1 teaspoon garlic powder
1 teaspoon ground cumin
1/2 teaspoon oregano leaves
1/2 teaspoon cilantro leaves
1/8 teaspoon ground red pepper
1 tablespoon olive oil
2 medium-sized boneless, skinless chicken breasts, cut into 1/2-inch cubes*
1/4 cup chopped onion
1 can (or 2 cups) chicken broth
1 can (4.5 ounces) chopped green chilies
1 can (15 ounces) white kidney beans (Cannellini) drained and rinsed
Shredded Monterey Jack cheese and sliced green onions for garnish (optional)

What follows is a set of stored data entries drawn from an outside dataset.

-- ==== Sys2Proof/Machine/Evr.lean ====
section
/-! DEFINITION. The event router: priorities and bands, selection, targets, commit and delivery, event inputs, software
sources, retention (14 R457 to R474). -/

namespace Sys2Proof.Machine

/-! ## Tiles' routers -/

/-- The package with the router of tile n changed. -/
def State.updEvr (s : State) (t : Nat) (f : Evr → Evr) : State := s.updTileN t (fun x => { x with evr := f x.evr })
/-- A source of a tile. -/
def State.src (s : State) (t src : Nat) : EvrSrc := vget (s.tileN t).evr.srcs src EvrSrc.reset
/-- The package with a source changed. -/
def State.updSrc (s : State) (t src : Nat) (f : EvrSrc → EvrSrc) : State :=
  s.updEvr t (fun e => { e with srcs := vupd e.srcs src EvrSrc.reset f })
/-- A source number that has a name (14 R458). -/
def srcUsed (n : Nat) : Bool :=
  decide (n < 14) || inIval n 16 50 || inIval n 56 61 || inIval n 64 70 || inIval n 72 84 || inIval n 88 98
    || inIval n 100 107 || inIval n 108 111 || inIval n 112 119 || inIval n 120 131 || inIval n 136 141
    || inIval n 144 152 || inIval n 160 168 || inIval n 176 192

/-! ## Priorities (14 R462) -/

/-- The band of a priority under a band map (14 R462). -/
def band (map : Vector Nat 8) (p : Nat) : Nat :=
  ((List.range p).filter (fun i => bit (vget map ((i + 1) / 32) 0) ((i + 1) % 32))).length

/-- A candidate for delivery: tile, source and priority. -/
structure Offer where
  tile : Nat
  src : Nat
  pri : Nat
  deriving DecidableEq, Repr

/-- The order of selection: higher band, higher priority, lower source, lower tile (14 R463). -/
def Offer.before (map : Vector Nat 8) (a b : Offer) : Bool :=
  let x := band map a.pri
  let y := band map b.pri
  decide (x > y ∨ (x = y ∧ (a.pri > b.pri ∨ (a.pri = b.pri ∧ (a.src < b.src ∨ (a.src = b.src ∧ a.tile < b.tile))))))

/-- Insertion in the order of selection. -/
def Offer.insert (map : Vector Nat 8) (x : Offer) : List Offer → List Offer
  | [] => [x]
  | y :: r => if x.before map y then x :: y :: r else y :: Offer.insert map x r

/-- Candidates in the order of selection. -/
def offerOrder (map : Vector Nat 8) (l : List Offer) : List Offer := l.foldl (fun acc x => Offer.insert map x acc) []

/-- A source is a candidate: EN, PEND and not ACTIVE (14 R463). -/
def EvrSrc.ready (x : EvrSrc) : Bool := x.en && x.pend && !x.active

/-- The candidates of a tile of one kind. -/
def State.candidates (s : State) (t : Nat) (cores : Bool) : List Offer :=
  ((List.range 192).filter (fun n => (s.src t n).ready && (s.src t n).kind == cores)).map (fun n =>
    { tile := t, src := n, pri := (s.src t n).pri })

/-! ## Targets (14 R464, R465, R468) -/

/-- A target as arbitration sees it: number, EN, SLEEP, CPRI, room in its take queue. -/
structure Target where
  num : Nat
  en : Bool
  sleep : Bool
  cpri : Nat
  room : Bool
  deriving DecidableEq, Repr

/-- Host target h, or control core n − 32 of a tile; cores have no EN bit. -/
def State.target (s : State) (t n : Nat) : Target :=
  if n < 32 then
    let x := vget s.evh.targets n { en := false, sleep := false, vecn := 0, vec := 0, cpri := 0, queue := [] }
    { num := n, en := x.en, sleep := x.sleep, cpri := x.cpri, room := decide (x.queue.length < 16) }
  else
    let x := vget (s.tileN t).evr.cores (n - 32) { cpri := 0, sleep := false, queue := [] }
    { num := n, en := (s.tileN t).on 1, sleep := x.sleep, cpri := x.cpri, room := decide (x.queue.length < 16) }

/-- A target of the source's set is eligible (14 R464). -/
def Target.eligible (x : Target) (map : Vector Nat 8) (pri : Nat) : Bool :=
  x.en && x.room && ((decide (x.cpri = 0 ∧ 1 ≤ pri)) || decide (band map x.cpri < band map pri))

/-- The targets of a source's set. -/
def State.targetSet (s : State) (o : Offer) : List Target :=
  let x := s.src o.tile o.src
  if x.kind then (bitsOf 4 x.cores).map (fun c => s.target o.tile (32 + c)) else (bitsOf 32 x.hosts).map (fun h => s.target o.tile h)

/-- Ties go to the first tied target after the last one chosen, wrapping (14 R465). -/
def afterLast (last n : Nat) (l : List Nat) : Option Nat :=
  match l.find? (fun x => decide (last < x)) with
  | some x => some x
  | none => if n = 0 then none else l.head?

/-- The target a source is delivered to, if any, with the last target chosen before (14 R465, R468). -/
def State.chooseTarget (s : State) (map : Vector Nat 8) (last : Nat) (o : Offer) : Option Nat :=
  let el := (s.targetSet o).filter (fun x => x.eligible map o.pri)
  let awake := el.filter (fun x => !x.sleep)
  if !awake.isEmpty then
    let low := (awake.map (·.cpri)).foldl min 256
    afterLast last 1 ((awake.filter (fun x => x.cpri == low)).map (·.num))
  else if el.isEmpty then none
  else
    let w := (s.src o.tile o.src).wake
    if 35 < w then none
    else
      let x := s.target o.tile w
      if x.en && x.room then some w else none

/-- The commit of a delivery: the take queue, PEND, ACTIVE, CPRI, and the message of a host target (14 R466). -/
def State.deliver (s : State) (map : Vector Nat 8) (o : Offer) (n : Nat) : State :=
  let e : TakeEntry := { tile := o.tile, pri := o.pri, src := o.src }
  let s1 := s.updSrc o.tile o.src (fun x => { x with pend := false, active := true })
  if n < 32 then
    let x := vget s.evh.targets n { en := false, sleep := false, vecn := 0, vec := 0, cpri := 0, queue := [] }
    let s2 : State := { s1 with evh := { s1.evh with
      targets := vset s1.evh.targets n { x with queue := x.queue ++ [e], cpri := max x.cpri o.pri } } }
    s2.vecDue ((x.vec + min (band map o.pri) (2 ^ x.vecn - 1)) % 2048) none
  else
    s1.updEvr o.tile (fun v => { v with
      cores := vupd v.cores (n - 32) { cpri := 0, sleep := false, queue := [] } (fun c => { c with queue := c.queue ++ [e], cpri := max c.cpri o.pri }) })

/-- The first candidate that finds a target, with those passed over before it. -/
def State.firstDeliverable (s : State) (map : Vector Nat 8) (last : Nat) : List Offer → List Offer × Option (Offer × Nat)
  | [] => ([], none)
  | o :: r =>
    match s.chooseTarget map last o with
    | some n => ([], some (o, n))
    | none => let x := s.firstDeliverable map last r; (o :: x.1, x.2)

/-- The band map of the lead (14 R462). -/
def State.leadMap (s : State) : Vector Nat 8 := (s.tile s.leadTile).evr.prigroup

/-- EVR_COMMIT of a tile's router: its core-bound sources (14 R463 to R466). -/
def State.commitCore (s : State) (t : Nat) : State :=
  let e := (s.tileN t).evr
  if !(s.tileN t).on 1 || !e.en then s
  else
    let cs := offerOrder e.prigroup ((s.candidates t true).filter (fun o => !(e.passed.contains o.src)))
    let f := s.firstDeliverable e.prigroup (32 + e.rr) cs
    let s1 := s.updEvr t (fun v => { v with passed := v.passed ++ f.1.map (·.src) })
    match f.2 with
    | some (o, n) => (s1.deliver e.prigroup o n).updEvr t (fun v => if 32 ≤ n then { v with rr := n - 32 } else v)
    | none => s1

/-- EVR_OFFER_RECEIVE: the tile's selected host-bound source reaches the lead's host stage (14 R463). -/
def State.offerReceive (s : State) (t : Nat) : State :=
  let e := (s.tileN t).evr
  if !(s.tileN t).on 1 || !e.en then s
  else
    let cs := (s.candidates t false).filter (fun o => !(s.evh.offers.contains (t, o.src)) && !(s.evh.passed.contains (t, o.src)))
    match (offerOrder e.prigroup cs).head? with
    | some o => { s with evh := { s.evh with offers := s.evh.offers ++ [(t, o.src)] } }
    | none => s

/-- EVR_COMMIT of the host stage: the offers of every tile under the lead's map (14 R463 to R466). -/
def State.commitHost (s : State) : State :=
  let map := s.leadMap
  if !(s.tile s.leadTile).on 1 || decide (s.lead.cold = 1) then s
  else
    let live := s.evh.offers.filter (fun o => (s.src o.1 o.2).ready && !(s.src o.1 o.2).kind && (s.tileN o.1).evr.en)
    let cs := offerOrder map (live.map (fun o => { tile := o.1, src := o.2, pri := (s.src o.1 o.2).pri }))
    let f := s.firstDeliverable map s.evh.rr cs
    let overs := f.1.map (fun o => (o.tile, o.src))
    let s1 : State := { s with evh := { s.evh with offers := live.filter (fun o => !overs.contains o), passed := s.evh.passed ++ overs } }
    match f.2 with
    | some (o, n) =>
      let s2 := s1.deliver map o n
      { s2 with evh := { s2.evh with offers := s2.evh.offers.filter (· != (o.tile, o.src)), rr := if n < 32 then n else s2.evh.rr } }
    | none => s1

Combine garlic powder, cumin, oregano, cilantro, and red pepper in a small dish and stir until well blended. Set aside.
Heat oil in a large skillet over medium-high heat. Add chicken cubes and stir-fry from 5 to 8 minutes or until lightly browned. Add onions and continue cooking for a few minutes, until onion is translucent. Stir in chicken broth, chilies, and spices. Simmer over low heat 15 minutes.
Stir in beans and simmer, uncovered, 5 minutes. If soup is too thick, add 1/2 cup to 1 cup water to desired consistency. Pour into serving bowls and top with cheese and sliced green onions.